Infection and liver abscess – I know, I know, last yukky post!

I wanted to get this post done and dusted so that I can start writing about more joyful topics!

I touched on my infection in the last post. Infection is a reminder that even when surgery is over, there are still risks lurking! After returning home, I’d say about a week or so in, I started to feel ‘off’, I knew I would be fatigued post liver surgery but as usual my body was trying to send me a message and intuitively I knew something wasn’t right. I also had pain on my back around the right rib cage, painkillers were not working. I had my follow up with Prof. Ramos and he didn’t like the sound of my right lung and he referred me to radiology (also at Wits Donald Gordon Hospital). The sonar scan conducted by Dr. Charles revealed a build up of fluid around the right lung and the diaphragm. He said, he needed to perform a pleural effusion (drain fluid around lung) and insert a drain into my diaphragm under local anaesthetic (awake basically) and off he went to consult with Prof. I was with Neela, my mother-in-law, she was basically my caregiver after surgery, driving me to appointments and looking after me! I went and told her what had to be done and she kept Damian in the loop.

I wasn’t sure what to expect as I had never heard of any of these procedures, I guessed it wasn’t going to be pleasant though. I was sent through to a sterile room and laid on a bed with a sonar machine attached. I was administered local anaesthetic which hurt A LOT as the area was also tender from pain. The doctor then used the sonar to guide the thin tube (drain) from my right side (upper rib cage) to my diaphragm, this is probably one of the most painful procedures I have ever had, as the tube is pushing through muscle and tissue. The tube was then stitched in place and then the larger tube is attached to a plastic catheter bag which I had to carry. Next, he sliced another hole and drained all the fluid from around my lung. The nurse was so kind and held my hands which I had to raise above my head. Afterwards, I felt very woozy as I was still very much recovering from surgery so Neela got me home.

I had the diapraghm drain removed a few days later by Prof as not much was draining……erm big mistake. I was soon back again having another drain inserted on the 22nd September! Long story short, I had three diaphragm drains, the last one was inserted in the 12th October as the second one was dirty and blocked and two pleural effusions (second drain on 12th October was one litre of fluid and they cut from the back of the ribs). Early October (2nd), I had a large abscess drained from my liver (27 ml of pus),  Dr. Charles made an incision in my existing scar and pulled out a bunch of gross brown pus, he also drained 80 ml from my diaphragm before the drain was inserted. The scar incision leaked (brown pus) and I had to clean and dress it everyday. You get my point, I am sure you are as confused as I was. The dates merged and it’s only because I made some random notes that I am even able to tell you this story! It was a nightmare. The pus and fluid was tested and I was told the bacteria did not culture. Basically, go home and wait it out.
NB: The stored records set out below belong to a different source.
/-! ## Show memory as words and bytes -/

theorem Memory.word_congr {m n : Memory} {x : Nat} (h : ∀ a, x ≤ a → a < x + 4 → m.get a = n.get a) :
    m.word x = n.word x := by
  unfold Memory.word
  rw [h x (by omega) (by omega), h (x + 1) (by omega) (by omega), h (x + 2) (by omega) (by omega),
    h (x + 3) (by omega) (by omega)]

variable {s : State}

theorem anchor_inside (haligned : s.smp.anchor.toNat % 4096 = 0) : s.smp.anchor.toNat + 4096 ≤ Config.memorySize := by
  have hword := s.smp.anchor.isLt
  simp only [Config.memorySize]
  omega

theorem anchorWrite_mem_of_not_inForce (h : s.smp.inForce = false) (o : Nat) (ws : List Word) :
    (anchorWrite o ws s).mem = s.mem := by
  rw [anchorWrite_of_not_inForce h]

theorem anchorWrite_word (haligned : s.smp.anchor.toNat % 4096 = 0) (hforce : s.smp.inForce = true) {o : Nat}
    {ws : List Word} (hfits : o + 4 * ws.length ≤ 4096) {k : Nat} (hk : k < ws.length) :
    (anchorWrite o ws s).mem.word (s.smp.anchor.toNat + o + 4 * k) = ws[k] := by
  have hin := anchor_inside haligned
  rw [anchorWrite_mem, if_pos hforce]
  exact Memory.word_storeWords _ _ _ _ hk (by omega)

/-- The word at a place given as a number. -/
theorem anchorWrite_word_at (haligned : s.smp.anchor.toNat % 4096 = 0) (hforce : s.smp.inForce = true) {o : Nat}
    {ws : List Word} (hfits : o + 4 * ws.length ≤ 4096) (p k : Nat) (hp : p = o + 4 * k) {w : Word}
    (hw : ws[k]? = some w) : (anchorWrite o ws s).mem.word (s.smp.anchor.toNat + p) = w := by
  obtain ⟨hk, rfl⟩ := List.getElem?_eq_some_iff.1 hw
  rw [hp, ← Nat.add_assoc, anchorWrite_word haligned hforce hfits hk]

theorem anchorWrite_get_outside {o : Nat} {ws : List Word} {hi a : Nat} (hhi : o + 4 * ws.length ≤ hi)
    (h : ¬AnchorByte s o hi a) : (anchorWrite o ws s).mem.get a = s.mem.get a := by
  rw [anchorWrite_mem]
  split
  · rw [AnchorByte] at h
    exact Memory.get_storeWords_outside _ _ _ _ (by omega)
  · rfl

theorem anchorWrite_word_outside {o : Nat} {ws : List Word} {x : Nat}
    (h : x + 4 ≤ s.smp.anchor.toNat + o ∨ s.smp.anchor.toNat + o + 4 * ws.length ≤ x) :
    (anchorWrite o ws s).mem.word x = s.mem.word x := by
  rw [anchorWrite_mem]
  split
  · exact Memory.word_storeWords_outside _ _ _ _ h
  · rfl

/-! ## Source events at the trigger entries -/

theorem onTrigger_get (e x : Fin 8) (f : TriggerEntry → TriggerEntry) (s : State) :
    (onTrigger e f s).etu.entries[x] = if x = e then f s.etu.entries[e] else s.etu.entries[x] := upd_get _ _ _ _

@[simp] theorem writeReport_etu (e : Fin 8) (s : State) : (writeReport e s).etu = s.etu := anchorWrite_etu ..

/-- One pass over the entries that `p` names, each changed by `f` and its report written. -/
theorem inOrder_trigger_get (l : List (Fin 8)) (hl : l.Nodup) (f : TriggerEntry → TriggerEntry) (s : State) (x : Fin 8) :
    (inOrder l (fun e t => writeReport e (onTrigger e f t)) s).etu.entries[x] =
      if x ∈ l then f s.etu.entries[x] else s.etu.entries[x] := by
  induction l generalizing s with
  | nil => simp
  | cons e l ih =>
    obtain ⟨he, hl⟩ := List.nodup_cons.1 hl
    have hstep : (inOrder (e :: l) (fun e t => writeReport e (onTrigger e f t)) s) =
      inOrder l (fun e t => writeReport e (onTrigger e f t)) (writeReport e (onTrigger e f s)) := rfl
    rw [hstep, ih hl, writeReport_etu, onTrigger_get]
    by_cases hx : x = e
    · subst hx
      simp [he]
    · simp [hx]

theorem takeEvent_eq_entryAfter {running : Bool} {ev : TriggerSource} {t : TriggerEntry}
    (h : matchesEntry ev t = true) : takeEvent running t = entryAfter running ev t := by
  simp only [matchesEntry, Bool.and_eq_true, beq_iff_eq] at h
  simp [takeEvent, entryAfter, h]

theorem entryAfter_of_not_matches {running : Bool} {ev : TriggerSource} {t : TriggerEntry}
    (h : matchesEntry ev t = false) : entryAfter running ev t = t := by
  simp only [matchesEntry, Bool.and_eq_false_iff, beq_eq_false_iff_ne, ne_eq] at h
  unfold entryAfter
  rw [if_neg]
  rintro ⟨h1, h2⟩
  rcases h with h | h
  · simp [h1] at h
  · exact h h2

theorem takeSource_entries (ev : TriggerSource) (s : State) (e : Fin 8) :
    (takeSource ev s).etu.entries[e] = entryAfter (s.smp.dev == .running) ev s.etu.entries[e] := by
  unfold takeSource
  rw [inOrder_trigger_get _ ((List.nodup_finRange 8).filter _)]
  cases h : matchesEntry ev s.etu.entries[e] with
  | true => rw [if_pos (List.mem_filter.2 ⟨List.mem_finRange e, h⟩), takeEvent_eq_entryAfter h]
  | false =>
    refine (if_neg fun hin => ?_).trans (entryAfter_of_not_matches h).symm
    exact Bool.noConfusion (h.symm.trans (List.mem_filter.1 hin).2)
I saw Adam (oncologist) on 16th October and he was shocked to hear that I still had this diaphragm drain and was not on any treatments for the infection. My usual blood tests revealed that I had an infection marker of 239, 5 being normal. No wonder I felt so bad and looked a nice shade of grey. My blood platelets were also 9.0 which meant I needed a blood transfusion. I had fluids in the clinic the same day and I began IV antibiotics as an outpatient, I could not have coped to go back to hospital. Neela drove me to the clinic on weekdays for my IV antibiotics and I used our local GP at the weekends, I did ten days like that then five days oral antibiotics. I had two bags of blood on the 19th October which made a world of difference, I was almost human again! By the 26th October, the diaphragm had stopped draining the infected pus and I went across to radiology to have it removed! To have tubes stuck in you is awful, the referred pain is horrid and it is very difficult to sleep comfortably, also Arabella had to be so careful round mummy. So, when it was finally over, we were more than ecstatic!

I have slowly been introducing exercise (I joined the gym) and feel great. I had a minor hiccup where I was worried the infection was back but it was nothing and only a small build up of fluid where the second incision had been made. That is shrinking slowly. CT results show a healthy body that is infection and cancer free! Adam did tell me that from the CT results, the fluid around my lung that had been drained was the size of two cricket balls….erm ouch! Going forward, I will start my biological treatment on 4th January 2021 which is administered through my Portacath, it will prevent cancer recurring, there are no side effects and I go to the clinic, have the drip and leave!